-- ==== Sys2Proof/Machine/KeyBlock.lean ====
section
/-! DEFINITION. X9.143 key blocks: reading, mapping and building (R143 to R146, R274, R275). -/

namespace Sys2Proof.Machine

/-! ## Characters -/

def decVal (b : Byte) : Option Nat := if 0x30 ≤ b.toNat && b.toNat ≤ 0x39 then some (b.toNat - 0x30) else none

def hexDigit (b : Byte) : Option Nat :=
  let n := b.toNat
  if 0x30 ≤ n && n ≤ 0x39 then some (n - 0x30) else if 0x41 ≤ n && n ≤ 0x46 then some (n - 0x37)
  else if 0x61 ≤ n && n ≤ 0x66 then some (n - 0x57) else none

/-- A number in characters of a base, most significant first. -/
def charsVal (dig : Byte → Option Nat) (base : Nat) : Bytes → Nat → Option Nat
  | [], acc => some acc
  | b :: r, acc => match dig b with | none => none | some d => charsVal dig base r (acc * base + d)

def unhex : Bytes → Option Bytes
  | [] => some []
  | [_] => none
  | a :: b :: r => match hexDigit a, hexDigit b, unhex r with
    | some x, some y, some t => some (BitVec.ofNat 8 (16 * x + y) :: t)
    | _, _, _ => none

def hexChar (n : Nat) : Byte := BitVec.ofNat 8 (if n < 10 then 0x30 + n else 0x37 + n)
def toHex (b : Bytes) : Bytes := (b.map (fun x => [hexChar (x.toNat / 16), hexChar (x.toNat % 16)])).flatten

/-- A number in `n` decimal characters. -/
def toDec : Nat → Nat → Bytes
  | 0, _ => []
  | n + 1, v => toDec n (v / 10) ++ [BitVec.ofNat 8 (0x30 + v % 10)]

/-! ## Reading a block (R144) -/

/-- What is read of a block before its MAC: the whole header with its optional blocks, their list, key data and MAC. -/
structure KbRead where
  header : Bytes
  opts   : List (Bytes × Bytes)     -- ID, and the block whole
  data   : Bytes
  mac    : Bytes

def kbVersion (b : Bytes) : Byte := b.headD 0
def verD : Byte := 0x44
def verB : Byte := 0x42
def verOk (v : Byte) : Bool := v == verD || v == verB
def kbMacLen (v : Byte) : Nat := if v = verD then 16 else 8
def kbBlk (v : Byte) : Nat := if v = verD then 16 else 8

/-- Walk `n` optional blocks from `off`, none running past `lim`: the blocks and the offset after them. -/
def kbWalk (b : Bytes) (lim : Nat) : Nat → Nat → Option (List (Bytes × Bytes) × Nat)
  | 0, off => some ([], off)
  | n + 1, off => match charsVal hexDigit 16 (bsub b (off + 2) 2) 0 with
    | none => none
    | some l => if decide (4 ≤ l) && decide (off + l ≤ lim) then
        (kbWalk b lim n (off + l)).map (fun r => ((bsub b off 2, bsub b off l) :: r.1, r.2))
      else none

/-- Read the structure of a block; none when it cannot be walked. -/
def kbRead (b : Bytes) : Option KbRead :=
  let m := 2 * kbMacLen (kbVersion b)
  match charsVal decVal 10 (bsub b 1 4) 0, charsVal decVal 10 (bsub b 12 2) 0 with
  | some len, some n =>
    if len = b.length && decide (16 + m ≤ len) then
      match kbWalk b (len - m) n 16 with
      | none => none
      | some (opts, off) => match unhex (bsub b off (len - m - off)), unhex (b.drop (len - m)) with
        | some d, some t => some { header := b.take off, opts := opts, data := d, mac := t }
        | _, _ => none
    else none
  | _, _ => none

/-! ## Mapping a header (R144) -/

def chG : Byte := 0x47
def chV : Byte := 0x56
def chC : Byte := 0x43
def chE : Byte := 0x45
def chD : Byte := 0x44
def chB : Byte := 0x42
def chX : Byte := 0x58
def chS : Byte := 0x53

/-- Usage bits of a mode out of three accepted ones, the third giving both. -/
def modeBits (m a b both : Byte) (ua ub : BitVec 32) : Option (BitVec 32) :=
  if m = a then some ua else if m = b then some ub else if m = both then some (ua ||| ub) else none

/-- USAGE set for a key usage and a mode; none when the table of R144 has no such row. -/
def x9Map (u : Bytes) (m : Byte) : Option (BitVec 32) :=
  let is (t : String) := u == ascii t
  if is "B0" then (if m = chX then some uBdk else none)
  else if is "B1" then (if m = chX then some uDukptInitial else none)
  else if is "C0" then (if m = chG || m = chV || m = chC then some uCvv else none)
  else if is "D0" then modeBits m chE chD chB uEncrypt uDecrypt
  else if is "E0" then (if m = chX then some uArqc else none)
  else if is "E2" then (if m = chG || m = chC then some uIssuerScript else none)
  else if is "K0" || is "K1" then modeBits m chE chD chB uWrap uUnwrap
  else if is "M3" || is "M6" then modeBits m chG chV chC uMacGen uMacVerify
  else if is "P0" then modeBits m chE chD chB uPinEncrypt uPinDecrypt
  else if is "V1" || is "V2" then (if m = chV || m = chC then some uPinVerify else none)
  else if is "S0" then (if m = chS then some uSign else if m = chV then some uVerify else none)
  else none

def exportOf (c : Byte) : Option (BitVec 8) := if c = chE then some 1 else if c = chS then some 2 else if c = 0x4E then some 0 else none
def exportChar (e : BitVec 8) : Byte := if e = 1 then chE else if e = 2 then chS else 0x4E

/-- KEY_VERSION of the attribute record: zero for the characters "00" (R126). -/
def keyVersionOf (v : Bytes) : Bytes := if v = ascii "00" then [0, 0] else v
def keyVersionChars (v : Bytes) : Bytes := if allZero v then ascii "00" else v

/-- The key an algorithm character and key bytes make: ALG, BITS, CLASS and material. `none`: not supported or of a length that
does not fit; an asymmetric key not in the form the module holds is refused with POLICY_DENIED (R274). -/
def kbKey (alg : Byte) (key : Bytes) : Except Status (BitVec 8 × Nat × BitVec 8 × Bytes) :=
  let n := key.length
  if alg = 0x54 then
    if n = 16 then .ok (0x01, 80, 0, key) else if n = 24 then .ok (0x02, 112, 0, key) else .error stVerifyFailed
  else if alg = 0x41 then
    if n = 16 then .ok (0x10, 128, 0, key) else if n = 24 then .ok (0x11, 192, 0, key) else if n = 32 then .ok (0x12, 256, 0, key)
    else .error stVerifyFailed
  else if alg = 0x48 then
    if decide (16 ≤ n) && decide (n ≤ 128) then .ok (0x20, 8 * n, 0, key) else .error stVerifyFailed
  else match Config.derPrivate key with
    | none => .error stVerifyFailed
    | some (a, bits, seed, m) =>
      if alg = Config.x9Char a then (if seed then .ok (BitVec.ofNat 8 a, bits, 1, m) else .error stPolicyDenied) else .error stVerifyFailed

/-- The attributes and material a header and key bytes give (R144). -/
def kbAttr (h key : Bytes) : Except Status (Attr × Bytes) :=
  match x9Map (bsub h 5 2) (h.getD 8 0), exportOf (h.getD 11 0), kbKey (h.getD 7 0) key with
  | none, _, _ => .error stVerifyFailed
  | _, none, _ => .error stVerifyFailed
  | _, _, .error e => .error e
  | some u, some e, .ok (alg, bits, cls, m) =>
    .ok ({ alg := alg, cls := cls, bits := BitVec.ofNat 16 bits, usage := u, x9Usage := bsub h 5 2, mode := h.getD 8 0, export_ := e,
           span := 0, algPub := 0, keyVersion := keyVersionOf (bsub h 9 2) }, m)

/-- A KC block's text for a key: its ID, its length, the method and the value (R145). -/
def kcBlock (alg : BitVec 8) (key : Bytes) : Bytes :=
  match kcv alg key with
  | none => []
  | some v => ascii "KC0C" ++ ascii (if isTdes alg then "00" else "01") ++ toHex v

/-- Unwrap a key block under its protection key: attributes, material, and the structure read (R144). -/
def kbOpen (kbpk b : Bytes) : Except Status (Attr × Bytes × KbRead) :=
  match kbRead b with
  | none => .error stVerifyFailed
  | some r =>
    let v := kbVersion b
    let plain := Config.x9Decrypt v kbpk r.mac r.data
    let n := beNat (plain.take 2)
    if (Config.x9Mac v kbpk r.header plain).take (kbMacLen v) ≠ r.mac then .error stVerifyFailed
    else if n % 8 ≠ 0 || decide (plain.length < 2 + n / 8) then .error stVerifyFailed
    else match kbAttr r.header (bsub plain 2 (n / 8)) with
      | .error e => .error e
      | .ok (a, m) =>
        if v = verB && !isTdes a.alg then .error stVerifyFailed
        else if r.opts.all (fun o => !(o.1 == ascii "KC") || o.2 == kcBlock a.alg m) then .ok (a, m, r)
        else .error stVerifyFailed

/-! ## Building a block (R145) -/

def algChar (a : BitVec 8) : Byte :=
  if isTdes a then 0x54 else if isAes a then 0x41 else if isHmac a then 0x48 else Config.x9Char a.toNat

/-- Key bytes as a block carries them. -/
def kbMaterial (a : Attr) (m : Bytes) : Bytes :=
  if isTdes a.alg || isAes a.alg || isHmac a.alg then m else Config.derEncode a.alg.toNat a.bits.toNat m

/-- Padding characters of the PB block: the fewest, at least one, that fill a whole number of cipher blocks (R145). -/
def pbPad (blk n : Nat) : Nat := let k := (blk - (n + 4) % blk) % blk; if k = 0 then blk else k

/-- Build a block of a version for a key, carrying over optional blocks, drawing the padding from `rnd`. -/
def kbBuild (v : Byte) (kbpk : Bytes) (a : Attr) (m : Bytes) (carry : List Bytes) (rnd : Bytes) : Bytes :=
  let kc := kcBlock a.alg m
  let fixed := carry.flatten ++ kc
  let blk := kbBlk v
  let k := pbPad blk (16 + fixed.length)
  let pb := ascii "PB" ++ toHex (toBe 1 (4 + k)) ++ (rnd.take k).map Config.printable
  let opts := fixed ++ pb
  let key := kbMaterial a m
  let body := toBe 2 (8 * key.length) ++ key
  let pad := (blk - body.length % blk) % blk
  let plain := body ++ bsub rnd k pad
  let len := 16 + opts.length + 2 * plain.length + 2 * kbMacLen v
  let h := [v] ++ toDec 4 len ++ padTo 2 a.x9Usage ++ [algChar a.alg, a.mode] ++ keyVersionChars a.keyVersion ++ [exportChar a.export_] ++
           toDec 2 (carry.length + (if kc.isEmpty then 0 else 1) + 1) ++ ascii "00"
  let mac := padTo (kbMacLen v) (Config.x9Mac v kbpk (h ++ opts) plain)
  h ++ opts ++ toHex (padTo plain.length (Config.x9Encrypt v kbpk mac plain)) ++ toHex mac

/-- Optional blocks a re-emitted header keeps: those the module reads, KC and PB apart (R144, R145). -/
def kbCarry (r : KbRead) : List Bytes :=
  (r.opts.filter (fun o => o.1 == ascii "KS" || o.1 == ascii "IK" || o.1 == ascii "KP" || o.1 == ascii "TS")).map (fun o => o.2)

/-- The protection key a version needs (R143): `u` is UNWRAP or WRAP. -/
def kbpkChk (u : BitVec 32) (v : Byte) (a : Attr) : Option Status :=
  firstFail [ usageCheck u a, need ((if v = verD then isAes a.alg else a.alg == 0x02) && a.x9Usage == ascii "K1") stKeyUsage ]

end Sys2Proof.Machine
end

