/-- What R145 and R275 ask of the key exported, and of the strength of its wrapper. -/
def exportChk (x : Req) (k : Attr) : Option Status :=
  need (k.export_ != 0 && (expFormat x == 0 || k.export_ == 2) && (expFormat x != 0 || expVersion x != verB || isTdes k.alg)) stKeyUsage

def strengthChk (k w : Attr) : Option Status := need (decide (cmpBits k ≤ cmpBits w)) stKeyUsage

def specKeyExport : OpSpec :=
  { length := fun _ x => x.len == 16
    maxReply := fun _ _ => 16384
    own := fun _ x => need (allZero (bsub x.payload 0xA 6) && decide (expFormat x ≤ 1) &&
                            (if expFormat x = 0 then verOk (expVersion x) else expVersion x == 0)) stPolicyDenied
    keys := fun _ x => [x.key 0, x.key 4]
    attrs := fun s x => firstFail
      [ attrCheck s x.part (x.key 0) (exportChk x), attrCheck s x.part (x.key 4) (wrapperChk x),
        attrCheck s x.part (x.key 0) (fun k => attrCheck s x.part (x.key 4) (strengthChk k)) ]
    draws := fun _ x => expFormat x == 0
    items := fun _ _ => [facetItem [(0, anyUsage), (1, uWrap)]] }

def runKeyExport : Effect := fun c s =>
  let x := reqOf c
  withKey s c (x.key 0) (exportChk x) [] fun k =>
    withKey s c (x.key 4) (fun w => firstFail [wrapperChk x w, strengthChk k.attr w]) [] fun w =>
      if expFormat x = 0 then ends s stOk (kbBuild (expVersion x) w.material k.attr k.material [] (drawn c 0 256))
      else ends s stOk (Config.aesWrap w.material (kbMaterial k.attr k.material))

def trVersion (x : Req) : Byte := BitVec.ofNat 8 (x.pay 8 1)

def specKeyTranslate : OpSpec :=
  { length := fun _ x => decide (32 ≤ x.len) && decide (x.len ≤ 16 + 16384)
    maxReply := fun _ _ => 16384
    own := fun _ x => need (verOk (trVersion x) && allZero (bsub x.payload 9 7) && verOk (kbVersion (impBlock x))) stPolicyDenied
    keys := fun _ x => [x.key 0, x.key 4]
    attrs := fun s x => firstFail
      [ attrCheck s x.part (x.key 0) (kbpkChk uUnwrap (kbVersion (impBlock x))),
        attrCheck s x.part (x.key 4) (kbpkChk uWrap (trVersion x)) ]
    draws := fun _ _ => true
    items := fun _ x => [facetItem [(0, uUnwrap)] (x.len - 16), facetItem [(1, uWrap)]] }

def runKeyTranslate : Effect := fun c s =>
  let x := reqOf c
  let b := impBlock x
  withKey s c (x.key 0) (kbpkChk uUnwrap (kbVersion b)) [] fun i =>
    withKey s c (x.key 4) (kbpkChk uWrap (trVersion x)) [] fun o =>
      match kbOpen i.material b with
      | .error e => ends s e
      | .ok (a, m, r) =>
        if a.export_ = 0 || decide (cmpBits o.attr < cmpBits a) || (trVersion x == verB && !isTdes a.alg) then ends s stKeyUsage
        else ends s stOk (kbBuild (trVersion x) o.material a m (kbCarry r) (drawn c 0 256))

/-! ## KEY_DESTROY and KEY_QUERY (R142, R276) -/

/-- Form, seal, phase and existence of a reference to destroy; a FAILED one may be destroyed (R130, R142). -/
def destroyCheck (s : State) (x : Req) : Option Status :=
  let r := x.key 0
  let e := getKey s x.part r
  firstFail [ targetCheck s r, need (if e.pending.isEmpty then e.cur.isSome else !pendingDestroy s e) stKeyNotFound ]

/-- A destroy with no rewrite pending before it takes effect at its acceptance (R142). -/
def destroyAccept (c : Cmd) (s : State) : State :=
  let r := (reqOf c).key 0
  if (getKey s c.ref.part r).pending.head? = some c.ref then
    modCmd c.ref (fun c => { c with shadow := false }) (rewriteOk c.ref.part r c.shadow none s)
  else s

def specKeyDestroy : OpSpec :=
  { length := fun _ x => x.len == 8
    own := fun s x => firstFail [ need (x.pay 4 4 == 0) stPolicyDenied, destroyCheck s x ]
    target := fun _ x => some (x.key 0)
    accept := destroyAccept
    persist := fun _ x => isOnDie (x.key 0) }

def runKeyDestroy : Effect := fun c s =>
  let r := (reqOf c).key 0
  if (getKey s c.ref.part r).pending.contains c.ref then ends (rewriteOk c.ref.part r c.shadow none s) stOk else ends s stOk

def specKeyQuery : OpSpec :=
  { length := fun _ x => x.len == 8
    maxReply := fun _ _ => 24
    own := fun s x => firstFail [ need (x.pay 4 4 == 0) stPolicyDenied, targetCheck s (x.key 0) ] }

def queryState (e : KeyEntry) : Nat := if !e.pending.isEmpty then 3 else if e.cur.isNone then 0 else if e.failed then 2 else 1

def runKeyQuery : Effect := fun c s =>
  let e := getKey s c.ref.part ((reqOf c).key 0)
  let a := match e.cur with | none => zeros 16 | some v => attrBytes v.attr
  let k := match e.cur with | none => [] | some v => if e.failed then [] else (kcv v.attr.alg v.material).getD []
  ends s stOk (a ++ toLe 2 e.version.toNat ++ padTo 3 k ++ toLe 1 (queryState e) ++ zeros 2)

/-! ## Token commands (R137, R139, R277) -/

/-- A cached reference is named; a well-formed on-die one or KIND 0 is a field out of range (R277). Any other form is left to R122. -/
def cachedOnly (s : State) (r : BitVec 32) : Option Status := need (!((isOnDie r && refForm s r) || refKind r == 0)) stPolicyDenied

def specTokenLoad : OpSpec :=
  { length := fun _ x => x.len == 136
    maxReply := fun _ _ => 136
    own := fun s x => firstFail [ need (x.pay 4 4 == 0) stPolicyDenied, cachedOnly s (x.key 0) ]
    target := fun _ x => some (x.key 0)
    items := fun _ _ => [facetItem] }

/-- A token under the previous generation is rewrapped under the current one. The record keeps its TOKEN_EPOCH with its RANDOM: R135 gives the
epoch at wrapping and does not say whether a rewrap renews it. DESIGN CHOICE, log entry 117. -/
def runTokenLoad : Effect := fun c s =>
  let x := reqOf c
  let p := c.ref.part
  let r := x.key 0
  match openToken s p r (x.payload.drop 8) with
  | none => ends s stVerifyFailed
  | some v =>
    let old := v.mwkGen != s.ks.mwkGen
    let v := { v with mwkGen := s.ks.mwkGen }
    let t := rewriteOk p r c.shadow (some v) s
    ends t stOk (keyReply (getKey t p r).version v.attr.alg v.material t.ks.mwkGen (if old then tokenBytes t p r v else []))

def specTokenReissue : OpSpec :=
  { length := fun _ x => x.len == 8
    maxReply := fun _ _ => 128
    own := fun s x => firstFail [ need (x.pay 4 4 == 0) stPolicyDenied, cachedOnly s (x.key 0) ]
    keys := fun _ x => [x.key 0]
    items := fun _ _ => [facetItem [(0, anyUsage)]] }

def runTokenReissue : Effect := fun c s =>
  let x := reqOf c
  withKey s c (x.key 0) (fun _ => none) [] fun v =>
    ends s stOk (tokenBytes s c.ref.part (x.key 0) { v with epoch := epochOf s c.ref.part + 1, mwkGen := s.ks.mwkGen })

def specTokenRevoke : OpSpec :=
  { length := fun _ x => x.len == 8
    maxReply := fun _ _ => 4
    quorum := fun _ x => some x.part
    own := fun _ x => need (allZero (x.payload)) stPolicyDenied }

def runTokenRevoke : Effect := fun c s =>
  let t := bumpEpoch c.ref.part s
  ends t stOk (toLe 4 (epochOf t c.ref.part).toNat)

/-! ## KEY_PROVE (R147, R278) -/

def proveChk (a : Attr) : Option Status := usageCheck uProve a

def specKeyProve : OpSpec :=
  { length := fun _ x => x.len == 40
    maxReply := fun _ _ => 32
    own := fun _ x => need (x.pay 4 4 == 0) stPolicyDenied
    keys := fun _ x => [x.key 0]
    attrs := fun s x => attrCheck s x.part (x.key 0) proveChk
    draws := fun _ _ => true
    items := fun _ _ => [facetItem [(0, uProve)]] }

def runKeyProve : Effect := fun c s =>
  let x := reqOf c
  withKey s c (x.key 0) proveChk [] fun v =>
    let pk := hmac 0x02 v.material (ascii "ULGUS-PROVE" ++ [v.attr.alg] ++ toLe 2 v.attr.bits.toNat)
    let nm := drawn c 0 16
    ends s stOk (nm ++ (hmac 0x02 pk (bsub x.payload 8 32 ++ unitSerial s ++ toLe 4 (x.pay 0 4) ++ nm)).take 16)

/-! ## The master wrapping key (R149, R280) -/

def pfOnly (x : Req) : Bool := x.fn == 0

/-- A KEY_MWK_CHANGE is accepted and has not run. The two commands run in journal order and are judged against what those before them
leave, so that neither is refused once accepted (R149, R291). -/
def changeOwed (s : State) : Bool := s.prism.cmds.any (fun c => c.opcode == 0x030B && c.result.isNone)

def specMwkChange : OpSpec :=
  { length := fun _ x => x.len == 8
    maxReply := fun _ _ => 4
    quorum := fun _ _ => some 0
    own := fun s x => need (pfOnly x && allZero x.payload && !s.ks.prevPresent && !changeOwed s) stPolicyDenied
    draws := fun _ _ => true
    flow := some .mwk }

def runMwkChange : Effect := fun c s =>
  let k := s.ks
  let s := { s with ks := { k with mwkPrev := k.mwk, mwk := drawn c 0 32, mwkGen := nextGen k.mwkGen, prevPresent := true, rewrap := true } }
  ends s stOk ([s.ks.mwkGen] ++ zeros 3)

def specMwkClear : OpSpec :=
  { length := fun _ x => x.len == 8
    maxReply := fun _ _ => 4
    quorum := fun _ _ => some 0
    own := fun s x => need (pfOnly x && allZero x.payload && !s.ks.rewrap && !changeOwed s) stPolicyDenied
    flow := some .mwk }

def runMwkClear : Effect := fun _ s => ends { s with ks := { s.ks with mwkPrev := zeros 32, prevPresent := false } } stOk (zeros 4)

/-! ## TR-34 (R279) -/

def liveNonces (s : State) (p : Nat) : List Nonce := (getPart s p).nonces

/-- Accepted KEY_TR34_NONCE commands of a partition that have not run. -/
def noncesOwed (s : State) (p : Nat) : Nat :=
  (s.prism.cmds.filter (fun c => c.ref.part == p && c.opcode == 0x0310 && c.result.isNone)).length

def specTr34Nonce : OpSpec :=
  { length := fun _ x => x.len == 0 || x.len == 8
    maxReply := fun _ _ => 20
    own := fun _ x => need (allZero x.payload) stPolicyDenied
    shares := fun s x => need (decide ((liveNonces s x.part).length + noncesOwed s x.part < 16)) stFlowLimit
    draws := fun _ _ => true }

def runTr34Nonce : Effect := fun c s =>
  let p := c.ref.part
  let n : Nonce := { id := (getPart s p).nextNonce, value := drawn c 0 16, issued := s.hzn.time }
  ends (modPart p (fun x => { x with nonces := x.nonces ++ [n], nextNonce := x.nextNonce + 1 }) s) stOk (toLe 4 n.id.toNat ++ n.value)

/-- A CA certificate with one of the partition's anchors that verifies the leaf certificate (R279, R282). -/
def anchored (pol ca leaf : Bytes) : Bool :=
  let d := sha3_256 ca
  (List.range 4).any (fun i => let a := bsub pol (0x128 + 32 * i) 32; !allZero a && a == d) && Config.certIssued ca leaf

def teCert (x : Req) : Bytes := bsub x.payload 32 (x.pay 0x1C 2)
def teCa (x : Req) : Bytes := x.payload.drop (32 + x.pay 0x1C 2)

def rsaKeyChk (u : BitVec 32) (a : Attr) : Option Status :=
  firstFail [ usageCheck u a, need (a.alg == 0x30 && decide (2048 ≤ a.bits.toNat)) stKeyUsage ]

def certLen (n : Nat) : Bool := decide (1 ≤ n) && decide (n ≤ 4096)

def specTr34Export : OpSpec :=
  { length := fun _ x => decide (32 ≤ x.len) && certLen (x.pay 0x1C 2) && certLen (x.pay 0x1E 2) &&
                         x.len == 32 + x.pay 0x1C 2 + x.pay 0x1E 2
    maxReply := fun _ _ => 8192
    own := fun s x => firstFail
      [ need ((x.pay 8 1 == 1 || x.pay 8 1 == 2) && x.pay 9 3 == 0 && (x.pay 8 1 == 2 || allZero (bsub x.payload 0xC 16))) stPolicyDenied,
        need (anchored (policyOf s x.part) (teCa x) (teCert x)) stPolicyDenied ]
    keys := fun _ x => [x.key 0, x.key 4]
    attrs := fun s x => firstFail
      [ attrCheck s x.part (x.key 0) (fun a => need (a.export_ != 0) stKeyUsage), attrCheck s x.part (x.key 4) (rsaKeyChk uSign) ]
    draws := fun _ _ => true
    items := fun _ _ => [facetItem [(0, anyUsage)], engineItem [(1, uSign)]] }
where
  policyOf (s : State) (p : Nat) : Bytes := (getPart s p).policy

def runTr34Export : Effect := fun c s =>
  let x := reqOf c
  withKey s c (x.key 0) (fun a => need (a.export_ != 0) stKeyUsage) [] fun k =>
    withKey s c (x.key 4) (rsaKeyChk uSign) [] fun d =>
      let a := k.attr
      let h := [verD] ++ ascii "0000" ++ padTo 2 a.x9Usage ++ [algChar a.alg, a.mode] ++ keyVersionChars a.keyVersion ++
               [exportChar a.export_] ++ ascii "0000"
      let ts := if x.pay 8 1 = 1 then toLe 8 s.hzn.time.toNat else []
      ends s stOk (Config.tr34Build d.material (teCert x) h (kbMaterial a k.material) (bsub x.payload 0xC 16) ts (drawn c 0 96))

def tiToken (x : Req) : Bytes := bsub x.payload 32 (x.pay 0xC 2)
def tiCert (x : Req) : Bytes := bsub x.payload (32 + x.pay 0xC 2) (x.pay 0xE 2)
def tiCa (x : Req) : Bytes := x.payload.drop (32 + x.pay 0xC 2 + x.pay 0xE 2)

+-------+

(Work item):
Write out every line of the preceding listing that contains "from".

(Result of this exercise):
/-- Walk `n` optional blocks from `off`, none running past `lim`: the blocks and the offset after them. -/
/-- Build a block of a version for a key, carrying over optional blocks, drawing the padding from `rnd`. -/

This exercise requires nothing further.